* WHAT YOU SHOULD DO: Each line below from the one containing "theorem setSense_bot (s" through the one containing "(commandFailed key asc ascq code s).medium" is to be given again exactly, and no line outside that span.

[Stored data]
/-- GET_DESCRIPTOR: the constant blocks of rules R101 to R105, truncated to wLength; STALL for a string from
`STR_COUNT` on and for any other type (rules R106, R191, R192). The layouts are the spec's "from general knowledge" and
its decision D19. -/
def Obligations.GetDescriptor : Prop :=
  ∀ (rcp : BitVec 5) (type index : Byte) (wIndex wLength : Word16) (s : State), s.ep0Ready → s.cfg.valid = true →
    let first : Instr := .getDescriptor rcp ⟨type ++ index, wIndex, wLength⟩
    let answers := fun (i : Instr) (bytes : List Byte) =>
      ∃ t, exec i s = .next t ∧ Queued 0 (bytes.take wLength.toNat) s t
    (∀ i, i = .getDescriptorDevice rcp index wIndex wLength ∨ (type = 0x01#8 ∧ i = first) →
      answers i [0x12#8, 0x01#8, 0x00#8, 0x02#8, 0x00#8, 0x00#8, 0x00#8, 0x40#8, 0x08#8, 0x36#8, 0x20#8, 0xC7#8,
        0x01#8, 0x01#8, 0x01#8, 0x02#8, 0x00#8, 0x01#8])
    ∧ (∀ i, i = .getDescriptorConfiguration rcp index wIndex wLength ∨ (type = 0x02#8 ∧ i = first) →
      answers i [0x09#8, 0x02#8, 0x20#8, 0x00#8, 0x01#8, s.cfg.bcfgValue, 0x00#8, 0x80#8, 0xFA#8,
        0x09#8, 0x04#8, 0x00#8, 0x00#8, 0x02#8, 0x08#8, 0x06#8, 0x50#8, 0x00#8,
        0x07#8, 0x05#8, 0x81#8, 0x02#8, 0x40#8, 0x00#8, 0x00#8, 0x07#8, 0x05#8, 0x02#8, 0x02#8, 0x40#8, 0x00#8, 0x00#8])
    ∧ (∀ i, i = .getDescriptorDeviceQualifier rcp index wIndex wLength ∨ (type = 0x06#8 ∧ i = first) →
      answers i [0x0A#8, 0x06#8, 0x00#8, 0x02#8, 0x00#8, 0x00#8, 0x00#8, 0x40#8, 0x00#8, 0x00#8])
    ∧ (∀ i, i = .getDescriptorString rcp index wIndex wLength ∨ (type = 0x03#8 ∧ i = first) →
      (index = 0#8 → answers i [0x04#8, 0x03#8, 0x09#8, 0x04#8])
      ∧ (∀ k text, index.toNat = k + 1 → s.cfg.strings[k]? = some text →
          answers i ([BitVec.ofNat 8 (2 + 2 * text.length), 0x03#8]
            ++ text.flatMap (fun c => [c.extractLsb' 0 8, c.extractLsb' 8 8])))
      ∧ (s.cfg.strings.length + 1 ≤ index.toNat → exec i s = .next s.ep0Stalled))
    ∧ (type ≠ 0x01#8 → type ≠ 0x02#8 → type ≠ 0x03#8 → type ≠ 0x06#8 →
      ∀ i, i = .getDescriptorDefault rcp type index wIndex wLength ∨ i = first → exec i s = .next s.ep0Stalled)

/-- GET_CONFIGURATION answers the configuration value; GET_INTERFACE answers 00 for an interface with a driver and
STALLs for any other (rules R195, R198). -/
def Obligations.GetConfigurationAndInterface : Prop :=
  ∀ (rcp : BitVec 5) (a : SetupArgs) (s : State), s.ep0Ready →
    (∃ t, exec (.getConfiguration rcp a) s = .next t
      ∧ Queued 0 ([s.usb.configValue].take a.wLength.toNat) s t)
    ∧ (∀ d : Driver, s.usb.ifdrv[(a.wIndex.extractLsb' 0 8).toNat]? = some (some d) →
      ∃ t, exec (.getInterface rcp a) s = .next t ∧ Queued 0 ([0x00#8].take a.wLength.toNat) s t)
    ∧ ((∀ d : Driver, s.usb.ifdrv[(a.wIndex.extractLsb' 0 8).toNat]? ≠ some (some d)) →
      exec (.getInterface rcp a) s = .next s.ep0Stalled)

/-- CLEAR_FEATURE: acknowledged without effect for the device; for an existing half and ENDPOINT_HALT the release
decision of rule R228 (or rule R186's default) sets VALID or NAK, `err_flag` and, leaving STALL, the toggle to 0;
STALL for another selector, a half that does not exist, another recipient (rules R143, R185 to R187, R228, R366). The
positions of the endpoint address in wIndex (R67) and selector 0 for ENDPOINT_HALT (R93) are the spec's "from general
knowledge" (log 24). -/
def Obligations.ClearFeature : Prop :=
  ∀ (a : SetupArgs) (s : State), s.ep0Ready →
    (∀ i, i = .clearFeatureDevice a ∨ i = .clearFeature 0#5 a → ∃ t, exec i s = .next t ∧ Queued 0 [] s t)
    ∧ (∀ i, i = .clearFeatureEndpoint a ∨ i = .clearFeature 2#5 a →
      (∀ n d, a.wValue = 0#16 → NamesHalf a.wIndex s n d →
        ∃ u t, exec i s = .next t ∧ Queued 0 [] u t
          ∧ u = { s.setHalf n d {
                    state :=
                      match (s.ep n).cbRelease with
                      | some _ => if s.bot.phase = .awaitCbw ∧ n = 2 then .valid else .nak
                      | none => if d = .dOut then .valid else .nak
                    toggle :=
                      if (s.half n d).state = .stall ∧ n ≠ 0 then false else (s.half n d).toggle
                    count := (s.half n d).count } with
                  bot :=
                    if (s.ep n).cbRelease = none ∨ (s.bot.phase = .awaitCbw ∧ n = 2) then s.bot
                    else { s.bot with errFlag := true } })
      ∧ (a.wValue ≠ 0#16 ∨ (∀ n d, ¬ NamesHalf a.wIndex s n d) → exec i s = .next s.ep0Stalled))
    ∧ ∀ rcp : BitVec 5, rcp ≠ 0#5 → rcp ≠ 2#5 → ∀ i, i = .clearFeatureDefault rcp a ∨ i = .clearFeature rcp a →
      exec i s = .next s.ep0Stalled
---
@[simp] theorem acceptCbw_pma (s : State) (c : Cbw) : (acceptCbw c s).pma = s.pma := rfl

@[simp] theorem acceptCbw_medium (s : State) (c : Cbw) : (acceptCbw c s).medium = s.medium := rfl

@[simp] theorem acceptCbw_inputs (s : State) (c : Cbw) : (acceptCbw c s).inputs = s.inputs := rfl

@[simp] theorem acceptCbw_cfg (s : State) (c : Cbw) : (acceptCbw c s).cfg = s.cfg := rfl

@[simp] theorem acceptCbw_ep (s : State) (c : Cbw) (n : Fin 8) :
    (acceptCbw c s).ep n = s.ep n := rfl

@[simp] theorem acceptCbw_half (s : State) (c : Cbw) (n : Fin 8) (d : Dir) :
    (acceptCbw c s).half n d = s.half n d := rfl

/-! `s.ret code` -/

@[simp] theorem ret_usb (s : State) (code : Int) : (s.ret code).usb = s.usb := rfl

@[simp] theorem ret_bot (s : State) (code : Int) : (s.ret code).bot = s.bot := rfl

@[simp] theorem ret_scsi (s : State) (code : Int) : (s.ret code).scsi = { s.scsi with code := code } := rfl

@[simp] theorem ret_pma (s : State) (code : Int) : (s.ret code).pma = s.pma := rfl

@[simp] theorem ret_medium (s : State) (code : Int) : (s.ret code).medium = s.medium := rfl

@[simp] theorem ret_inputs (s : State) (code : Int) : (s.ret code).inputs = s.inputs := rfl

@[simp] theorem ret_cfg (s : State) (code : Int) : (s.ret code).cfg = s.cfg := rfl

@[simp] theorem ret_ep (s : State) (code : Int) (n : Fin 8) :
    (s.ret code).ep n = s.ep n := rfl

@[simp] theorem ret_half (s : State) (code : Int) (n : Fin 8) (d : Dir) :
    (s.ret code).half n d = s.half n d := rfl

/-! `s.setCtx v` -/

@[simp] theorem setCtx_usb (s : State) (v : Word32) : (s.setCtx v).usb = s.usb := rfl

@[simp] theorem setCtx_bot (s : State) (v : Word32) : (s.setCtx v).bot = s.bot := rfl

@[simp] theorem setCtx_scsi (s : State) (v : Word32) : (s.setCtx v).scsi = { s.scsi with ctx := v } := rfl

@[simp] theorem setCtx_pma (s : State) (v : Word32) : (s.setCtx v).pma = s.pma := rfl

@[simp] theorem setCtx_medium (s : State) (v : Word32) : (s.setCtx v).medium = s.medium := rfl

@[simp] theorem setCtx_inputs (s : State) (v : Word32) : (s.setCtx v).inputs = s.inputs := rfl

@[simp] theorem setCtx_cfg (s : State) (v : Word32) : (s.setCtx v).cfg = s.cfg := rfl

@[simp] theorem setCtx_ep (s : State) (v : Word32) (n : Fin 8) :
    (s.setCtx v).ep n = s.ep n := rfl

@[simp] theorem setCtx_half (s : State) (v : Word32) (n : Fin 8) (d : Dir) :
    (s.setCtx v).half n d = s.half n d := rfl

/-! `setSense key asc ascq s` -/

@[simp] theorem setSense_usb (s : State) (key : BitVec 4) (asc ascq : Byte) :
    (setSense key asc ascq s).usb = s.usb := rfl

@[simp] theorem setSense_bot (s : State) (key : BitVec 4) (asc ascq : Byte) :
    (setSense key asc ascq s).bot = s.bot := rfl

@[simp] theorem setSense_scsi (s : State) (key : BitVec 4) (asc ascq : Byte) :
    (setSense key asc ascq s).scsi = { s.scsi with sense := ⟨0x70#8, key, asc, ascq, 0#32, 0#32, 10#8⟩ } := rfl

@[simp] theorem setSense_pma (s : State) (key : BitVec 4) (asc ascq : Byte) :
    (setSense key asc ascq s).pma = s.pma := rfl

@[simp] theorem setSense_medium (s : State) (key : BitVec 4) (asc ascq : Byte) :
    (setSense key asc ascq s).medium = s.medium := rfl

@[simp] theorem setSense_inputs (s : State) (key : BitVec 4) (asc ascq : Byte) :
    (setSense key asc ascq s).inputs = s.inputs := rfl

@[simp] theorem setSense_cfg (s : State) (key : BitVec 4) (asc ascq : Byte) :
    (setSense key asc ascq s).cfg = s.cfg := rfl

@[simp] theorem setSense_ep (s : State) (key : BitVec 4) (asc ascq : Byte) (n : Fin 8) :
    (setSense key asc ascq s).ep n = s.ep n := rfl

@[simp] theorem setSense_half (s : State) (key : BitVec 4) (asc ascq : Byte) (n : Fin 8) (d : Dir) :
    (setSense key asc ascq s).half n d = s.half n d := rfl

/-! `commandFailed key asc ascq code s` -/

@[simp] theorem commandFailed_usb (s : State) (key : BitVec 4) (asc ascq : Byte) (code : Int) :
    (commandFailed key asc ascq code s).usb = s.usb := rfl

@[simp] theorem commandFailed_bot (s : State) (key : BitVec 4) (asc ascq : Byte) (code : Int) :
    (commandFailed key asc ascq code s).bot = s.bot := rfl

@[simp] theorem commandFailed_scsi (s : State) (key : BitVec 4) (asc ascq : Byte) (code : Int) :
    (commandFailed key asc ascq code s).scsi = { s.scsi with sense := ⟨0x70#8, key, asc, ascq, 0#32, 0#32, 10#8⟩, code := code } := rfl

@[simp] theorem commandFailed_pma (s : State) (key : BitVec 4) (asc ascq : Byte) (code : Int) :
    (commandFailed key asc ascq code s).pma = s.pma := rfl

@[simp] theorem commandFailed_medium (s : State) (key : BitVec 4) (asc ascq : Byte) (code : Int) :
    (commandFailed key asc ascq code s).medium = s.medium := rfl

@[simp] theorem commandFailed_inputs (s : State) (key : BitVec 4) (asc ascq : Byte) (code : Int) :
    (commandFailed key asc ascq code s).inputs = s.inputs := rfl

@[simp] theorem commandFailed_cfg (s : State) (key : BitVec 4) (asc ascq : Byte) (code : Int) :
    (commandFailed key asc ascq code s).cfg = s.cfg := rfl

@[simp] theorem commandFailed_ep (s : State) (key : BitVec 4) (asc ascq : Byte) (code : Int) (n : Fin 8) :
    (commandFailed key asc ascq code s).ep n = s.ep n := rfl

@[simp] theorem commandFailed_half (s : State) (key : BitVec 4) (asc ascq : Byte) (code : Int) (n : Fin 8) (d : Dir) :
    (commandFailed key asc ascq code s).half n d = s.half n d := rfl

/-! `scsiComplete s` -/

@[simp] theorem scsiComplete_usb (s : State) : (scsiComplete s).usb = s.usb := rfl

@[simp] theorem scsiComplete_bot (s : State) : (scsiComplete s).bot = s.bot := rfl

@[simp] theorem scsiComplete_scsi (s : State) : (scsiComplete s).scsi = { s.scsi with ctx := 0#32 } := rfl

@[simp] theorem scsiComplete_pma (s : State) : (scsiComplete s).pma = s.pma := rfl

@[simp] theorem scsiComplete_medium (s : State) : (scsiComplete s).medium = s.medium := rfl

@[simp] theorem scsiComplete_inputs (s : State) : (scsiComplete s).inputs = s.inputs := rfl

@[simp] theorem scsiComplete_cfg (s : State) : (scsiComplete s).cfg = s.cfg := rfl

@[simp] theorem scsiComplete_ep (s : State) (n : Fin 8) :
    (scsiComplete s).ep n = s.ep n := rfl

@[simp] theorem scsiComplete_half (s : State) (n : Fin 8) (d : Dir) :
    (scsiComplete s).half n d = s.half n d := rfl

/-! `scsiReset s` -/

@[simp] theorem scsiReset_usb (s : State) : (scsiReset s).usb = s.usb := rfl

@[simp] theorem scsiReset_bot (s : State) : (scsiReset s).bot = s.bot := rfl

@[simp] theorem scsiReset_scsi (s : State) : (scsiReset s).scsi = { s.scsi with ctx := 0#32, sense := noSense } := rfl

* EXERCISE OUTPUT:
@[simp] theorem setSense_bot (s : State) (key : BitVec 4) (asc ascq : Byte) :
    (setSense key asc ascq s).bot = s.bot := rfl

@[simp] theorem setSense_scsi (s : State) (key : BitVec 4) (asc ascq : Byte) :
    (setSense key asc ascq s).scsi = { s.scsi with sense := ⟨0x70#8, key, asc, ascq, 0#32, 0#32, 10#8⟩ } := rfl

@[simp] theorem setSense_pma (s : State) (key : BitVec 4) (asc ascq : Byte) :
    (setSense key asc ascq s).pma = s.pma := rfl

@[simp] theorem setSense_medium (s : State) (key : BitVec 4) (asc ascq : Byte) :
    (setSense key asc ascq s).medium = s.medium := rfl

@[simp] theorem setSense_inputs (s : State) (key : BitVec 4) (asc ascq : Byte) :
    (setSense key asc ascq s).inputs = s.inputs := rfl

@[simp] theorem setSense_cfg (s : State) (key : BitVec 4) (asc ascq : Byte) :
    (setSense key asc ascq s).cfg = s.cfg := rfl

@[simp] theorem setSense_ep (s : State) (key : BitVec 4) (asc ascq : Byte) (n : Fin 8) :
    (setSense key asc ascq s).ep n = s.ep n := rfl

@[simp] theorem setSense_half (s : State) (key : BitVec 4) (asc ascq : Byte) (n : Fin 8) (d : Dir) :
    (setSense key asc ascq s).half n d = s.half n d := rfl

/-! `commandFailed key asc ascq code s` -/

@[simp] theorem commandFailed_usb (s : State) (key : BitVec 4) (asc ascq : Byte) (code : Int) :
    (commandFailed key asc ascq code s).usb = s.usb := rfl

@[simp] theorem commandFailed_bot (s : State) (key : BitVec 4) (asc ascq : Byte) (code : Int) :
    (commandFailed key asc ascq code s).bot = s.bot := rfl

@[simp] theorem commandFailed_scsi (s : State) (key : BitVec 4) (asc ascq : Byte) (code : Int) :
    (commandFailed key asc ascq code s).scsi = { s.scsi with sense := ⟨0x70#8, key, asc, ascq, 0#32, 0#32, 10#8⟩, code := code } := rfl

@[simp] theorem commandFailed_pma (s : State) (key : BitVec 4) (asc ascq : Byte) (code : Int) :
    (commandFailed key asc ascq code s).pma = s.pma := rfl

@[simp] theorem commandFailed_medium (s : State) (key : BitVec 4) (asc ascq : Byte) (code : Int) :
    (commandFailed key asc ascq code s).medium = s.medium := rfl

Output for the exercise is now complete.